|Release||October 20, 2020|
Amnesia: Rebirth is a 2020 survival horror video game developed and published by Frictional Games. It was released for Microsoft Windows, Linux and PlayStation 4 on October 20, 2020. It is the third installment in the franchise and serves as a sequel to Amnesia: The Dark Descent (2010). The game received generally favorable reviews upon release.
Like The Dark Descent, the game is played from a first-person perspective. The player assumes control of Tasi Trianon, who must wander through desert caves and ancient tombs in order to find the whereabouts of her companions. The game is dimly lit, and players must use light sources, such as Tasi's own fuel lamp, to see clearly and find ways to progress. Players can also scavenge matches, which can be used to light up mounted torches and candles. Players also need to solve various puzzles to progress in the game, and read the notes left by non-playable characters to know more about the story.
Like the first game, Tasi's fear level would build up gradually. Fear would overwhelm Tasi when she walks completely in the dark, causing her to hallucinate and hear whispers in her head. Grotesque images will also pop up in the screen. Solving puzzles, hiding from monsters, and managing light sources can control her fear, preventing such from happening. The game does not feature any combat system and when Tasi encounters a supernatural creature, she could either run or hide. Unlike the first game, when the player is killed, the game would not reload an earlier save point. Instead, it will bring the player a bit forward, allowing the player to skip the monster encounter entirely during the player's second attempt.

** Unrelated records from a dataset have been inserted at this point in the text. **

/-! ### Pseudo-instructions -/

/-- R84: `encode(B)`, performed from an idle state as host operations, with any schedule of polls: once the engine has had its
`n div 2 + 3` turns a poll finds DONE and what the host then reads from STR is `enc(B)`; before that the host is still polling a
busy block. The operation leaves the input in RAW and what waits at the port untouched. -/
def Obligations.EncodeCallAnswersEnc : Prop :=
  ∀ (s : State) (bytes : List Byte) (polls : List Nat), s.Inv → s.busy = false → bytes.length ≤ s.cfg.rawCap →
    (bytes.length / 2 + 3 ≤ polls.sum →
      ∃ t, encodeCall bytes polls s = .ok ((enc s.cfg bytes).map BitVec.toNat, t) ∧ t.done = true ∧ t.busy = false ∧
        t.err = false ∧ t.HoldsRaw bytes ∧ t.inputs = s.inputs) ∧
    (polls.sum < bytes.length / 2 + 3 →
      ∃ t, encodeCall bytes polls s = .error (.stillPolling t) ∧ t.busy = true ∧ t.done = false)

/-- R84: `decode(S)`, performed from an idle state as host operations, with any schedule of polls: once the engine has had
`(L - 5) div 6 + 2` turns a poll finds DONE and what the host then reads is `dec(S)`, the bytes from RAW, or the error's code and
position; a failure may be found earlier, but a schedule that ends without an answer leaves the host polling a busy block. -/
def Obligations.DecodeCallAnswersDec : Prop :=
  ∀ (s : State) (chars : List Byte) (polls : List Nat), s.Inv → s.busy = false → chars.length ≤ s.cfg.strCap →
    ((chars.length - 5) / 6 + 2 ≤ polls.sum → ∃ r t, decodeCall chars polls s = .ok (r, t)) ∧
    (∀ r t, decodeCall chars polls s = .ok (r, t) →
      (r = match dec s.cfg chars with
        | .ok bytes => .ok (bytes.map BitVec.toNat)
        | .error f => .error (f.1.errCode.code, f.2)) ∧
      t.done = true ∧ t.busy = false ∧ t.HoldsStr chars ∧ t.inputs = s.inputs) ∧
    ∀ e, decodeCall chars polls s = .error e → ∃ t, e = .stillPolling t ∧ t.busy = true ∧ t.done = false
end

The game is set in March 1937, approximately 98 years after the events of The Dark Descent. The story follows Anastasie “Tasi” Trianon, a French archeologist on an expedition in colonial Africa. After her plane crash-lands in a desert in Algeria, she wakes up to discover that all of her companions have gone missing and that she has no recollection of what happened immediately after the crash. Determined to find her husband Salim, Tasi braves the dangers of the desert to follow the trail of her expedition. As she navigates a cave, Tasi realizes that she had somehow come into possession of a Traveler's Amulet, an alien device that allows her to travel through Rifts to a dead alien world. She also discovers that she is pregnant. Tasi eventually finds Salim's corpse, having already succumbed to the mortal wounds he suffered in the plane crash. Distraught, Tasi continues on to try and find the rest of the expedition.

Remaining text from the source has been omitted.